◆ **Required work**
Below is a listing; repeat exactly the lines from the one containing "(handOverImage s).level = s.level := rfl" to the one containing "(handOverImage s).entryCount = s.entryCount := rfl", both included.

◆ **Dataset**
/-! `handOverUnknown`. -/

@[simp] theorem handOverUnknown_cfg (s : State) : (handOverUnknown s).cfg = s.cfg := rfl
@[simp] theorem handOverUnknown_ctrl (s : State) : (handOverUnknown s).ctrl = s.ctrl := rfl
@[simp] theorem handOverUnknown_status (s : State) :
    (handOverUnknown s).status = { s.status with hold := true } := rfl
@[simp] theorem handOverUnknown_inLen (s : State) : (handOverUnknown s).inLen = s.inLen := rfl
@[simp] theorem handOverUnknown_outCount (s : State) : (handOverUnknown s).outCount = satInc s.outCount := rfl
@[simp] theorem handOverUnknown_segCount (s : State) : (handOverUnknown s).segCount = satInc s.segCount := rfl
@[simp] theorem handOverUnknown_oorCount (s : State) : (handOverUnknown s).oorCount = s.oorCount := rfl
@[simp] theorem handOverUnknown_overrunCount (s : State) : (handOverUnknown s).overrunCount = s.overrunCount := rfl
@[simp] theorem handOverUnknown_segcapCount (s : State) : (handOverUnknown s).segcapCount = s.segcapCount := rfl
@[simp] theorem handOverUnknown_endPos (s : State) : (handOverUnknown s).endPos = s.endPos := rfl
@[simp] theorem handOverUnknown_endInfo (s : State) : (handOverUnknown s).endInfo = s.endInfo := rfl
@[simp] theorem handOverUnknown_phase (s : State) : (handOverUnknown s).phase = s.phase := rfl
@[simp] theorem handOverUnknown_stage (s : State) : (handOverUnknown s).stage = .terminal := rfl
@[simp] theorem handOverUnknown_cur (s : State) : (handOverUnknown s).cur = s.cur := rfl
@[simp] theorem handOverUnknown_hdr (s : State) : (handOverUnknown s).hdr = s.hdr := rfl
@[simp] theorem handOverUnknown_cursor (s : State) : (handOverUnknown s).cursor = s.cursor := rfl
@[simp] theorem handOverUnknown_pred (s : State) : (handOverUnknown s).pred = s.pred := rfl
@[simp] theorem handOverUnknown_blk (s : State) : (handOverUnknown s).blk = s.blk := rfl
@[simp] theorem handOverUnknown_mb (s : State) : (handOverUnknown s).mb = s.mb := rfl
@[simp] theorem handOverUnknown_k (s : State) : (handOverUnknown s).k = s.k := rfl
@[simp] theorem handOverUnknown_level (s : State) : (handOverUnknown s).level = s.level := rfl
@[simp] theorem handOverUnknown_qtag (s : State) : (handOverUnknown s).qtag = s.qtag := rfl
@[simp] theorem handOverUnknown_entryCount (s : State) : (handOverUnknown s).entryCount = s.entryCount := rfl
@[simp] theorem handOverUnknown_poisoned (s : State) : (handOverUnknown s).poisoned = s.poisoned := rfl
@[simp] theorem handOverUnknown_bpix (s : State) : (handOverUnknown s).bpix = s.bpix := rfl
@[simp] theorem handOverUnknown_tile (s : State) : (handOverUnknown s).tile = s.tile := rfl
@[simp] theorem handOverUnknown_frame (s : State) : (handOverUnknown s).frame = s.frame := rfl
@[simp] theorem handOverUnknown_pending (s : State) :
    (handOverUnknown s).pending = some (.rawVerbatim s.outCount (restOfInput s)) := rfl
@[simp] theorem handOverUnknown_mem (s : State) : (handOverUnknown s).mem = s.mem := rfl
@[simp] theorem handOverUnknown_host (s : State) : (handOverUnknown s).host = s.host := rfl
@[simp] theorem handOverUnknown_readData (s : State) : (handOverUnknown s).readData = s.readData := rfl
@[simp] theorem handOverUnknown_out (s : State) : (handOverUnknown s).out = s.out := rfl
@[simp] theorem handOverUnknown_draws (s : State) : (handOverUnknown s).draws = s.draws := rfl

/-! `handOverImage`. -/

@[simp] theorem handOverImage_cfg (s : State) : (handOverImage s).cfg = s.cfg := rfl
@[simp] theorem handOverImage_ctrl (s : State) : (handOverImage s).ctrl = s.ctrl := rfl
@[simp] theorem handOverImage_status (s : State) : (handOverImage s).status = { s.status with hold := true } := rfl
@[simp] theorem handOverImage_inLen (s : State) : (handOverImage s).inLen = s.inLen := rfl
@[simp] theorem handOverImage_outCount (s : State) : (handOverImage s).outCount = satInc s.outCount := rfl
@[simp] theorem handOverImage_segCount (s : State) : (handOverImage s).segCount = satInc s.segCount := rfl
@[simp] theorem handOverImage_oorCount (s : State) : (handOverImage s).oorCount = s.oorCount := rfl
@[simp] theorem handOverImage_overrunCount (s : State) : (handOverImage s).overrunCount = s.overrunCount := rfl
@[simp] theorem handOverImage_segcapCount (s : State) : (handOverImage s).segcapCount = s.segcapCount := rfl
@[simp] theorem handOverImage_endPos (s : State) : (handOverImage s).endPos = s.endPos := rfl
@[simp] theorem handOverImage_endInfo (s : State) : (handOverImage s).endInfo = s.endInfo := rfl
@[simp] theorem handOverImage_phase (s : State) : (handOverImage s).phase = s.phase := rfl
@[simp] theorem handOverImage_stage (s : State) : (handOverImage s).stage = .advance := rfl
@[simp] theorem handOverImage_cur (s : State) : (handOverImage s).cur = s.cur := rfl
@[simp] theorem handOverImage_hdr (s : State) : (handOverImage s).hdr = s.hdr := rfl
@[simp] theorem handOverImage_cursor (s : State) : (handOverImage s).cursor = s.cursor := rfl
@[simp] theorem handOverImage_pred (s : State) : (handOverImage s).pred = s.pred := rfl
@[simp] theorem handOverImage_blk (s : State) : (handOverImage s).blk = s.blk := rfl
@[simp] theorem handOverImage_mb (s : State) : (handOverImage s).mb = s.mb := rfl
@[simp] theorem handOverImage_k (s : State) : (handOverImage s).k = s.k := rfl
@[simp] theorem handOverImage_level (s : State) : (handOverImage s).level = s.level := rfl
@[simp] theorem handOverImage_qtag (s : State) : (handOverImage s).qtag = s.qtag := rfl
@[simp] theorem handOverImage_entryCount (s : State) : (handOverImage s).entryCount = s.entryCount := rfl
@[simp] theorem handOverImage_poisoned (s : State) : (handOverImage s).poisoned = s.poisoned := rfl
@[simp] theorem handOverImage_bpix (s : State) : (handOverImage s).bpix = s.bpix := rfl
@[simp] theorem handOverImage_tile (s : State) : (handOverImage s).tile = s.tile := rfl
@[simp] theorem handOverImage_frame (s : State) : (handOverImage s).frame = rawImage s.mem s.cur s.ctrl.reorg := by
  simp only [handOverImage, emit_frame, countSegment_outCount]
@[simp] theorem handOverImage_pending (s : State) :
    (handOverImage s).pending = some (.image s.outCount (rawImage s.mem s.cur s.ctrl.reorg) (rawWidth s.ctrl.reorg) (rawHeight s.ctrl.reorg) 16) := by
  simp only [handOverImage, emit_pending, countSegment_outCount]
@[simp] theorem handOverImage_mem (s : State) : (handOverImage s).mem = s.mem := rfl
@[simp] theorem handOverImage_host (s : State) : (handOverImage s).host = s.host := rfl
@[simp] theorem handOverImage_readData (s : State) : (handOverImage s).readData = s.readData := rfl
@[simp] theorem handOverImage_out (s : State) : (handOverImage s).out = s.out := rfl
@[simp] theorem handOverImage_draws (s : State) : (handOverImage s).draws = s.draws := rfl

◆ **Written reply**
@[simp] theorem handOverImage_level (s : State) : (handOverImage s).level = s.level := rfl
@[simp] theorem handOverImage_qtag (s : State) : (handOverImage s).qtag = s.qtag := rfl
@[simp] theorem handOverImage_entryCount (s : State) : (handOverImage s).entryCount = s.entryCount := rfl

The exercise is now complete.